Over the years, the Kingdom’s top scholars had analyzed geography, professions, bloodlines, even astrology—but never once considered time as a key variable.
“Year…?”
Elaine frowned, puzzled.
“Yes, the exact year of each case.”
Lin En’s tone brooked no argument.
Looking into Lin En’s eyes, as if they could see through everything, Elaine felt a strange instinct rise within him.
Perhaps, hidden behind this seemingly absurd request, lay the key they had always overlooked.
“As you wish.”
Elaine’s expression turned grave.
He retrieved a box of obsidian and mithril etched with Royal prohibition runes from his personal pouch.
Opening the lid, a Sub-Crystal emitting a strange fluctuation lay on velvet.
“This is a Sub-Crystal of the Soulbinding Resonance Crystal,”
Elaine’s voice was low, laced with solemnity.
“It was forged through the combined efforts of the Kingdom’s top Alchemical Workshops, including my own, at great cost. The Mother Crystal remains in the Royal Capital, while Sub-Crystals are entrusted to high-level field commanders for the most urgent intelligence transmissions.”
He carefully picked up one of the crystalline Sub-Crystals, continuing.
“Its communication is nearly instantaneous, able to ignore all magical and physical barriers. But the cost is high—each activation consumes tremendous mental energy and renders the Sub-Crystal inert, a lifeless stone. I have three Sub-Crystals here, the last pair of Soulbinding Resonance Crystals, kept for emergencies.”
Fiona’s breath caught.
She knew how valuable this was.
Not just rare, but a lifeline—a last-resort signal to the Royal Capital in direst need.
Now, for Lin En’s theory, Elaine was about to gamble one of these trump cards.
It was a bet not only on the squad’s fate, but also on his absolute trust in Lin En.
Elaine hesitated no longer.
He closed his eyes, gripping the Sub-Crystal tightly as a torrent of spiritual power flooded into it.
“Wmm—”
The crystal burst with blinding light, an invisible wave instantly spanning mountains and seas.
Elaine’s body trembled, sweat beading on his forehead.
His voice accelerated, racing against the drain of magic as he rapidly relayed the information flooding his mind.
“Iron Barrel Fort, Western Defense Army Dwarven Blacksmith, six years ago.”
“East Sea Watch Tide Village, Human fisherman, five years ago.”
“Northland Wind Breath Town, Half-Elf mine surveyor, six years ago.”
As Elaine listed the place names and years, Lin En walked to the map.
He didn’t erase the points, but extended a finger, gathering a precise, faint magic at his fingertip.

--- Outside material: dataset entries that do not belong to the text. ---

-- ==== Sys2Proof/Machine/Ops.lean ====
section
/-! DEFINITION. The named operations over the machine's tables and its memory: reading and writing one element of a
table, bytes of memory in canonical form, the address map, poison, pending writes of a chunk, time, MSI-X. -/

namespace Sys2Proof.Machine

/-! ### Tables -/

def Dev.site (d : Dev) (n : Nat) : Site := d.sites.getD n {}
def Dev.modSite (d : Dev) (n : Nat) (f : Site → Site) : Dev := { d with sites := d.sites.modify n f }
def Dev.cq (d : Dev) (c : Nat) : Cq := d.cqs.getD c {}
def Dev.modCq (d : Dev) (c : Nat) (f : Cq → Cq) : Dev := { d with cqs := d.cqs.modify c f }
def Dev.modRegs (d : Dev) (c : Nat) (f : CqRegs → CqRegs) : Dev := d.modCq c (fun q => { q with regs := f q.regs })
def Dev.chan (d : Dev) (c : Nat) : Chan := d.chans.getD c {}
def Dev.modChan (d : Dev) (c : Nat) (f : Chan → Chan) : Dev := { d with chans := d.chans.modify c f }
def Dev.stk (d : Dev) (s : Nat) : Stk := d.stks.getD s {}
def Dev.modStk (d : Dev) (s : Nat) (f : Stk → Stk) : Dev := { d with stks := d.stks.modify s f }
def Dev.dsc (d : Dev) (s : Nat) : Dsc := d.dscs.getD s {}
def Dev.modDsc (d : Dev) (s : Nat) (f : Dsc → Dsc) : Dev := { d with dscs := d.dscs.modify s f }
def Dev.fw (d : Dev) (i : Nat) : Fwp := d.fwp.getD i {}

/-- A firmware processor runs; with SCP halted the device is halted, and none does (R61). -/
def Dev.runs (d : Dev) (i : Nat) : Bool := (d.fw i).state == .running && (d.fw 3).state != .halted

def Dev.modFw (d : Dev) (i : Nat) (f : Fwp → Fwp) : Dev := { d with fwp := d.fwp.modify i f }
def Dev.stmPort (d : Dev) (i : Nat) : StmPort := d.stm.ports.getD i {}
def Dev.modStmPort (d : Dev) (i : Nat) (f : StmPort → StmPort) : Dev :=
  { d with stm := { d.stm with ports := d.stm.ports.modify i f } }
def Dev.siteState (d : Dev) (n : Nat) : SiteState := d.health.siteStates.getD n .held
def Dev.setSiteState (d : Dev) (n : Nat) (x : SiteState) : Dev :=
  { d with health := { d.health with siteStates := d.health.siteStates.set n x } }

/-- The plan of a handle (a retired plan's handle names none). -/
def Dev.plan? (d : Dev) (h : BitVec 16) : Option Plan := d.plans.find? (fun p => p.handle == h)
def Dev.modPlan (d : Dev) (h : BitVec 16) (f : Plan → Plan) : Dev :=
  { d with plans := d.plans.map (fun p => if p.handle == h then f p else p) }

/-- A plan that is armed in the sense of "while any plan is armed": from PLAN_ARM until it is retired. -/
def Plan.isArmed (p : Plan) : Bool :=
  match p.state with
  | .armed => true | .running => true | .paused => true | .debugHeld => true | .completed => true
  | .admitted => false | .retired => false

/-- A plan that is admitted and not retired. -/
def Plan.live (p : Plan) : Bool := p.state != .retired

def Dev.anyArmed (d : Dev) : Bool := d.plans.any Plan.isArmed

Whenever Elaine reported a “six years ago” case, Lin En tinged the point with a dull gray.
Cases from “five years ago” or “four years ago” were colored yellow.
“Three years ago” and “two years ago” became vivid orange.
Finally, cases reported within the last year—including his mother’s—were marked in a blood-red hue.
Throughout, Lin En remained silent, his movements exact and calm, like a scholar performing a precise experiment.
Elaine and Fiona held their breath, watching in confusion, unable to grasp the meaning behind this “coloring game.”
When the last red point appeared, Lin En stepped back.
In that instant, Elaine and Fiona both inhaled sharply.
Their pupils shrank, expressions morphing from confusion to shock, and then to overwhelming disbelief.